En bougeant à peine les épaules et les hanches, il incurva leur trajectoire vers la montagne en dessous d’eux.

« Si nous voulons frapper à cette vitesse, commenta le vaisseau, il va nous falloir une coordination parfaite. J’ai un accès encore plus fin que vous aux senseurs et mes réflexes sont meilleurs s’ils n’ont pas besoin de passer par vous. Mais je suis incapable de prédire l’écoulement de l’air comme vous le faite. Voilà mon idée : laissez-moi le contrôle du bras armé, et maintenez la trajectoire avec l’autre.

– Avec cette vitesse, la fenêtre de coordination va être extrêmement étroite. Il nous faudrait une synchronisation extraordinaire…

– Nous n’avons pas une interface ka-métal aussi pure juste pour échanger des sous-entendus. Ce ne sera pas aisé, mais je sens que nous pouvons le faire.

– Entendu. »

Un instant plus tard, alors que la montagne se rapprochait à toute vitesse, une sentinelle lévitante surgit de son champ de camouflage runique et émit une intense lumière prismatique. Le pilote joua des épaules pour dévier leur trajectoire vers elle, et…

Le temps sembla se déformer. Les deux noyaux de ka étaient tendus l’un vers l’autre à travers leur interface. Ils paraissaient si proches qu’ils pouvaient presque se toucher. Ni leurs cubes gravés ni les circuits qui les reliaient ne semblaient exister. Ils guidèrent leurs bras dans une parfaite spirale autour de leur corps. L’épée passa au travers de la sentinelle comme à travers une feuille d’aluminium, fendant son circuit central en deux moitiés égales. Ils replièrent l’hélice de leurs bras, ramenant l’épée au fourreau, une main sur le torse.

Le charme fut rompu, et le temps reprit soudain son écoulement habituel. Sans perdre un instant, le pilote dégaina un javelot et visa le point sur le côté de l’écrou géant que lui désignait le vaisseau. D’autres impacts des tests précédents marbraient le versant de la montagne. L’espace d’un geste, le vaisseau poussa la sortie de son ressort magnétique à 111. La lance partit droit vers sa cible avec la force de la foudre. Le recul déstabilisa leur trajectoire, que le pilote récupéra à temps pour négocier une ressource, glisser sur le flanc et frôler l’arête de l’écrou.

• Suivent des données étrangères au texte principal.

/-! ## NAP (R443, R447) -/

/-- The NAP decision: every member has sent READY at the last boundary and no wake source is active. Lanes that are no
members follow. Then READY is sent for the next boundary. -/
def State.napDecide (s : State) (k : LaneId) : State :=
  let l := s.lane k
  let agreed : Bool := l.isMember && l.pwr.ready && l.memberPeers.all (fun p => (l.peer p).napReady)
    && (s.membersOf k).all (fun j => (s.lane j).pwr.wake == 0)
  let follows : Bool := !l.isMember && LaneId.all.any (fun j => (s.lane j).isMember && (s.lane j).rd PWR.STATUS.STATE = 3)
  let l := l.peers.foldl (fun l p => l.setPeer p (fun v => { v with napReady := false })) l
  if (agreed ∨ follows) ∧ l.rd PWR.STATUS.STATE ≠ 3 then
    let l := l.wr PWR.STATUS.STATE 3
    let l : LaneSt := { l with pwr := { l.pwr with ready := false } }
    let l := (l.ywClose 0).ywClose 1
    s.setLane k (if l.isLead ∧ l.sec.session.isSome then l.closeSession
      else { l with sec := { l.sec with session := none } }.showSession)
  else if l.rd PWR.STATUS.STATE = 3 then s.setLane k l
  else
    let ready := l.isMember && l.napReadyNow
    let l := if ready then l.send 0x1C 1 [] else l
    s.setLane k { l with pwr := { l.pwr with ready := ready, wake := 0 } }

/-! ## Frames -/

/-- The cycle that starts takes the frames that came ahead of it. The records appended to the last cycle frame have gone
with it. -/
def LaneSt.rotateFrames (l : LaneSt) : LaneSt :=
  let now := l.cycleIndex
  let l := l.peers.foldl (fun l p => l.setPeer p (fun v =>
    let x := v.next.1.filter (fun f => f.cycle = now)
    { v with frame := x, got := if x.isSome then v.next.2 else (false, false), next := (none, (false, false)), fresh := false })) l
  { l with vote := { l.vote with done := false, tx := l.vote.tx.filter (·.num.isSome) } }

/-- GALLEY_COUNTS of the lead at each boundary (R57). -/
def LaneSt.sendCounts (l : LaneSt) : LaneSt :=
  if !l.isLead then l
  else l.send 0x05 0 ((List.range 16).map (fun n => l.rd (HIF.SG_CONSUMED.COUNT n) + 2 ^ 32 * l.rd (HIF.CG_WRITTEN.COUNT n)))

/-- A lane that is no member runs no diagnostic, scan or requested proof, and a TRIAL firmware that leaves its readmission
fails (R391, R403). -/
def LaneSt.outsider (l : LaneSt) : LaneSt :=
  if l.self ≠ selfExcluded ∧ l.self ≠ selfDead then l
  else
    let l := (List.range 8).foldl (fun l n =>
      (l.setComm n (fun c => { c with diag := none })).setGateCh n (fun g => { g with scan := none, test := none })) l
    let l : LaneSt := { l with bist := { l.bist with reqs := [] }, loop := { l.loop with tune := Vector.replicate 8 none } }
    if l.self = selfExcluded ∧ (l.vote.readmit = .waitRejoin ∨ l.vote.readmit = .waitClear ∨ l.vote.readmit = .proofWait) ∧ l.rd (fwStateF (l.rd SEC.FW_STATUS.RUNNING)) = 2
    then l.readmitFailed else l

/-- The start of a boundary in one lane: since when it is parked stands still while the park condition holds (R442). -/
def LaneSt.boundaryBegin (l : LaneSt) : LaneSt :=
  let l : LaneSt := { l with
    pwr := { l.pwr with parkFrom := if l.parkCondition then l.pwr.parkFrom else l.run },
    vote := { l.vote with linkLoss := (0, l.vote.linkLoss.1) }, time := { l.time with stepped := false } }
  l.peers.foldl LaneSt.takeBackLinks l

/-- The frames of the boundary go out; a lane that fails to send them takes the fatal fault FRAME_SEND (R96). -/
def LaneSt.boundaryFrames (l : LaneSt) (sends : Bool) : LaneSt :=
  let l := l.rotateFrames
  if !sends then ({ l with vote := { l.vote with sent := none } } : LaneSt).fault 0x047 0
  else
    let l := l.sendFrames.sendCounts
    if l.on SIO.CTRL.EN then l.xchgSend else l

/-- VOTING_BOUNDARY of lane `k`; `sends` tells whether its VOTE logic sends the cycle frames. -/
def State.votingBoundary (s : State) (k : LaneId) (sends : Bool) : State :=
  if !(s.lane k).voting then s
  else
    let s := (s.at' k LaneSt.boundaryBegin).ywFollow k
    let s := ((s.at' k LaneSt.formation).admissions k).applyMembership k
    let s := s.at' k (fun l => l.rampStep.outsider)
    let s := (s.faultedChannels k).stopEnters k
    let s := s.at' k (fun l => (if l.computes then l.judgeK1 (s.k1Due k) else l).evalLead)
    let s := s.at' k (fun l => l.commitClose.fleetTake.folioClose)
    let s := (s.stampResults k).speakers k
    let s := s.at' k (fun l => l.proofLeavers.telSettle)
    let s := ((s.napDecide k).at' k (fun l => l.forceDirect.judgeSlots)).answerBuffer k
    (s.at' k (fun l => l.boundaryFrames sends)).captures k

def execVotingBoundary (at_ : LaneBoundary) (s : State) : Host.Outcome State Fault Refusal :=
  .next (s.votingBoundary at_.lane at_.sends)

end Sys2Proof.Machine
end

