-- ==== Sys2Proof/Machine/Dispatch.lean ====
section
/-!
DEFINITION. One arm for each command, a direct call of its meaning (the host reads these arms).
-/

namespace Sys2Proof.Machine

open Sys2Proof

Dans leur dos, le projectile avait frappé. La pression formidable de l’air qui coulait à travers le javelot, canalisée par ses volutes étranges, l’avait chauffée à blanc. Il avait explosé en une immense gerbe de gouttelettes en fusion, et avait creusé un nouveau cratère de métal fondu sur la face de la montagne. L’impact s’entendit d’un horizon à l’autre du soleil, mais ne parvint pas à rattraper le vaisseau, qui filait déjà vers l’espace.

Les balistes sur le pourtour de la montagne, incapables de suivre la trajectoire de l’assaillant, n’avaient pas décoché un seul trait. Tandis que le cratère se solidifiait lentement, l’éclat blanc de ses réacteurs se fondait dans le ciel anthracite. Le silence retombait sur le désert d’écrous à mesure que leur rugissement s’éloignait à travers l’éther, tel un ange silencieux poursuivi par un dragon invisible.